[DATASET RECORDS]
/-- A permitted read into an ordinary register leaves `ReadFPSR()` there (R96). -/
theorem permittedEffect_mrsFpsr_readX {t : Fin 32} (ht : t ≠ 31) (s : State) :
    (permittedEffect (.mrsFpsr t) s).readX t = s.readFpsr := by
  rw [permittedEffect, mrsEffect, State.readX_congr (State.advancePc_x _)]
  exact State.readX_writeX_same _ t _ ht

/-- At a known bit `ReadFPSR()` gives the stored bit, with no draw in it (R98). -/
theorem State.readFpsr_getLsbD_of_known {s : State} {i : Nat} (h : s.fpsr.known.getLsbD i = true) :
    s.readFpsr.getLsbD i = ((implMask Config.params).getLsbD i && s.fpsr.val.getLsbD i) := by
  simp [State.readFpsr, Fpsr.observe_getLsbD, h]

/-- Settles O24: at a known bit both reads give the bit that is stored, and the first read stores nothing. -/
theorem readsHaveNoSideEffect : Obligations.ReadsHaveNoSideEffect := by
  have read_keeps {a : Fin 32} {s u : State} (hu : exec (.mrsFpsr a) s = .next u) : u.fpsr = s.fpsr := by
    rw [exec_next_eq hu, permittedEffect_mrsFpsr_fpsr]
  have read_gives {a : Fin 32} {s u : State} (hu : exec (.mrsFpsr a) s = .next u) (ha : a ≠ 31) :
      u.readX a = s.readFpsr := by
    rw [exec_next_eq hu, permittedEffect_mrsFpsr_readX ha]
  refine ⟨fun a s u hu => read_keeps hu, fun a b s u w hu hw ha hb i hi => ?_, fun a s u hu => ?_⟩
  · rw [read_gives hw hb, read_gives hu ha, State.readFpsr_getLsbD_of_known (by rwa [read_keeps hu]),
      State.readFpsr_getLsbD_of_known hi, read_keeps hu]
  · rw [exec_next_eq hu]
    rfl

/-! ### The program text over a run -/

/-- A run leaves the program text, as each of its steps does (R68). -/
theorem Run.text_eq {s u : State} (h : Run s u) : u.text = s.text := by
  induction h with
  | refl => rfl
  | step _ hstep ih => rw [step_text hstep, ih]

/-- Settles O46: a fetch reads nothing of the state but the text, and a run leaves that. -/
theorem programTextIsImmutable : Obligations.ProgramTextIsImmutable :=
  fun _ _ h => ⟨h.text_eq, fun pc => by rw [h.text_eq]⟩

/-! ### A placed word -/

/-- What makes a pc one that may be fetched from (R42, R63). -/
theorem fetchable_iff {pc : Word} : fetchable pc = true ↔ pc.toNat % 4 = 0 ∧ pc.toNat + 4 ≤ 2 ^ 64 - 1 := by
  simp [fetchable]

/-- The pc a word is placed at may be fetched from: where RESET_PC stands in, it is 0 (R42, R63; log entry 4). -/
theorem fetchable_placePc (pc : Word) : fetchable (placePc pc) = true := by
  unfold placePc
  split
  · assumption
  · decide

/-- At a pc that may be fetched from, the fetch reads four bytes of text. -/
theorem fetch_of_fetchable {pc : Word} (h : fetchable pc = true) (text : List Host.Cell) :
    fetch text pc = readBytes text pc.toNat 4 := by
  obtain ⟨haligned, htop⟩ := fetchable_iff.1 h
  rw [fetch, if_pos haligned, if_pos htop]

/-- Four bytes written to a canonical text at a pc that may be fetched from are fetched from there (R62). -/
theorem fetch_writeBytes {text : List Host.Cell} {pc : Word} {bs : List Byte} (hpc : fetchable pc = true)
    (hbs : bs.length = 4) (htext : Memory.wf text = true) :
    fetch (writeBytes pc.toNat bs text) pc = .bytes bs := by
  have htop := (fetchable_iff.1 hpc).2
  rw [fetch_of_fetchable hpc, ← hbs]
  exact readBytes_writeBytes bs text pc.toNat (by omega) htext

/-- What is next depends on the inputs alone. -/
theorem State.nextAction_congr {s u : State} (h : u.inputs = s.inputs) : u.nextAction = s.nextAction := by
  simp only [State.nextAction, h]

/-- The inputs with which an instruction runs next: as they are where one does already, else one more in front. -/
theorem runNext_eq (s : State) :
    (s.nextAction = .run ∧ runNext s = s.inputs) ∨ runNext s = { ctx := s.ctx, action := .run } :: s.inputs := by
  unfold runNext
  split
  · exact .inl ⟨‹_›, rfl⟩
  · exact .inr rfl

/-- With a word placed, an instruction is next whatever the inputs were (log entry 6). -/
theorem State.nextAction_withFetchWord (s : State) (nbits w : Nat) : (s.withFetchWord nbits w).nextAction = .run := by
  obtain ⟨ha, hinputs⟩ | hinputs := runNext_eq s
  · rw [← ha]
    exact State.nextAction_congr hinputs
  · exact State.nextAction_of_cons (s := s.withFetchWord nbits w) hinputs

/-- With a word placed in a canonical text, its bytes are what the next step fetches (log entry 7). -/
theorem State.fetch_withFetchWord {s : State} (htext : Memory.wf s.text = true) (nbits w : Nat) :
    fetch (s.withFetchWord nbits w).text (s.withFetchWord nbits w).pc =
      .bytes (bytesOfWord (BitVec.ofNat 32 (w % 2 ^ nbits))) :=
  fetch_writeBytes (fetchable_placePc s.pc) rfl htext

/-- A table word that is read as an instruction has bytes that decode to it (R76). -/
theorem decodeBytes_of_decodeTableWord {nbits w : Nat} {i : Instr} (h : decodeTableWord nbits w = some i) :
    ∃ rest, decodeBytes (bytesOfWord (BitVec.ofNat 32 (w % 2 ^ nbits))) = .ok (i, rest) := by
  unfold decodeTableWord at h
  split at h
  · rename_i j rest hd
    cases h
    exact ⟨rest, hd⟩
  · cases h

/-- Settles O50: the placed word's bytes are fetched, so the step is that of the instruction they decode to. -/
theorem placedWordRunsNext : Obligations.PlacedWordRunsNext := by
  intro s w i htext hw
  obtain ⟨rest, hd⟩ := decodeBytes_of_decodeTableWord hw
  have hrun := s.nextAction_withFetchWord 32 w
  have hfetch := State.fetch_withFetchWord htext 32 w
  exact stepRunsDecodedInstruction _ _ rest i hrun hfetch hd

end Sys2Proof.Machine
end

section
/-! Encoding: the rows of the opcode table as numbers, and what the decoder and the encoder do to every word. -/

namespace Sys2Proof

/-! ### The rows of the opcode table -/

/-- Rt is the low five bits of the word (R74). -/
theorem rtField_val (w : InstrWord) : (rtField w).val = w.toNat % 32 := by
  simp [rtField]

/-- The mask of the rows clears the low five bits and keeps the others (R75). -/
theorem toNat_and_rowMask (w : InstrWord) : (w &&& rowMask).toNat = w.toNat / 32 * 32 := by
  have hshift : w &&& rowMask = w >>> 5 <<< 5 := by
    rw [BitVec.shiftLeft_ushiftRight]
    rfl
  rw [hshift]
  simp only [BitVec.toNat_shiftLeft, BitVec.toNat_ushiftRight, Nat.shiftLeft_eq, Nat.shiftRight_eq_div_pow]
  omega

/-- A word is a row's match value plus a register number exactly when it matches that row with that Rt (R75). -/
theorem toNat_eq_row_add_iff {w m : InstrWord} (hm : m.toNat % 32 = 0) (t : Fin 32) :
    w.toNat = m.toNat + t.val ↔ w &&& rowMask = m ∧ rtField w = t := by
  rw [← BitVec.toNat_inj, Fin.ext_iff, toNat_and_rowMask, rtField_val]
  omega

/-- An MRS word as a number: its row's match value plus Rt (R75). -/
theorem toNat_encode_mrsFpsr (t : Fin 32) : (encode (.mrsFpsr t)).toNat = mrsMatch.toNat + t.val :=
  Laws.EncodedWord.mrsFpsr t

/-- An MSR word as a number: its row's match value plus Rt (R75). -/
theorem toNat_encode_msrFpsr (t : Fin 32) : (encode (.msrFpsr t)).toNat = msrMatch.toNat + t.val :=
  Laws.EncodedWord.msrFpsr t

/-- The word of `MRS <Xt>, FPSR` is the one word of its row with Rt = t (R75). -/
theorem encode_mrsFpsr_eq_iff {t : Fin 32} {w : InstrWord} :
    encode (.mrsFpsr t) = w ↔ w &&& rowMask = mrsMatch ∧ rtField w = t := by
  rw [← toNat_eq_row_add_iff (by decide), ← toNat_encode_mrsFpsr, BitVec.toNat_inj, eq_comm]

/-- The word of `MSR FPSR, <Xt>` is the one word of its row with Rt = t (R75). -/
theorem encode_msrFpsr_eq_iff {t : Fin 32} {w : InstrWord} :
    encode (.msrFpsr t) = w ↔ w &&& rowMask = msrMatch ∧ rtField w = t := by
  rw [← toNat_eq_row_add_iff (by decide), ← toNat_encode_msrFpsr, BitVec.toNat_inj, eq_comm]

/-! ### The decoder on a word -/

/-- No word matches both rows (R75). -/
theorem not_both_rows (w : InstrWord) : ¬ (w &&& rowMask = mrsMatch ∧ w &&& rowMask = msrMatch) :=
  fun ⟨hmrs, hmsr⟩ => absurd (hmrs.symm.trans hmsr) (by decide)

/-- A word of the row MRS_FPSR (R76). -/
theorem decodeWord_of_mrsRow {w : InstrWord} (h : w &&& rowMask = mrsMatch) :
    decodeWord w = .ok (.mrsFpsr (rtField w)) :=
  if_pos h

/-- A word of the row MSR_FPSR (R76). -/
theorem decodeWord_of_msrRow {w : InstrWord} (h : w &&& rowMask = msrMatch) :
    decodeWord w = .ok (.msrFpsr (rtField w)) := by
  rw [decodeWord, if_neg fun hmrs => not_both_rows w ⟨hmrs, h⟩, if_pos h]

/-- A word of neither row (R76). -/
theorem decodeWord_of_no_row {w : InstrWord} (hmrs : w &&& rowMask ≠ mrsMatch) (hmsr : w &&& rowMask ≠ msrMatch) :
    decodeWord w = .error (.notInOpcodeTable w) := by
  rw [decodeWord, if_neg hmrs, if_neg hmsr]

/-- Decoding inverts encoding: a word decodes to the one instruction whose word it is (R75, R76). -/
theorem decodeWord_eq_ok_iff {w : InstrWord} {i : Instr} : decodeWord w = .ok i ↔ encode i = w := by
  constructor
  · intro h
    by_cases hmrs : w &&& rowMask = mrsMatch
    · rw [decodeWord_of_mrsRow hmrs] at h
      cases h
      exact encode_mrsFpsr_eq_iff.2 ⟨hmrs, rfl⟩
    by_cases hmsr : w &&& rowMask = msrMatch
    · rw [decodeWord_of_msrRow hmsr] at h
      cases h
      exact encode_msrFpsr_eq_iff.2 ⟨hmsr, rfl⟩
    · rw [decodeWord_of_no_row hmrs hmsr] at h
      cases h
  · intro h
    cases i with
    | mrsFpsr t =>
      obtain ⟨hrow, rfl⟩ := encode_mrsFpsr_eq_iff.1 h
      exact decodeWord_of_mrsRow hrow
    | msrFpsr t =>
      obtain ⟨hrow, rfl⟩ := encode_msrFpsr_eq_iff.1 h
      exact decodeWord_of_msrRow hrow

/-! ### The decoder on bytes -/

/-- The bytes of a word, the lowest address first, form that word (R62). -/
theorem wordOfBytes_extractLsb' (w : InstrWord) :
    wordOfBytes (w.extractLsb' 0 8) (w.extractLsb' 8 8) (w.extractLsb' 16 8) (w.extractLsb' 24 8) = w := by
  simp (disch := decide) only [wordOfBytes, BitVec.extractLsb'_append_extractLsb'_eq_extractLsb']
  exact BitVec.extractLsb'_eq_self

/-- The bytes of a word decode as the word does, whatever follows them (R62, R76). -/
theorem decodeBytes_bytesOfWord_append (w : InstrWord) (rest : List Byte) :
    decodeBytes (bytesOfWord w ++ rest) = (decodeWord w).map fun i => (i, rest) := by
  simp [bytesOfWord, decodeBytes, wordOfBytes_extractLsb']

[WORK TO COMPLETE] Among the records above, extract exactly the lines from the line with "(hbs : bs.length" to the line with "simp only [State.nextAction, h]", both lines included, and leave out the rest.

[ANSWER BOX]
    (hbs : bs.length = 4) (htext : Memory.wf text = true) :
    fetch (writeBytes pc.toNat bs text) pc = .bytes bs := by
  have htop := (fetchable_iff.1 hpc).2
  rw [fetch_of_fetchable hpc, ← hbs]
  exact readBytes_writeBytes bs text pc.toNat (by omega) htext

/-- What is next depends on the inputs alone. -/
theorem State.nextAction_congr {s u : State} (h : u.inputs = s.inputs) : u.nextAction = s.nextAction := by
  simp only [State.nextAction, h]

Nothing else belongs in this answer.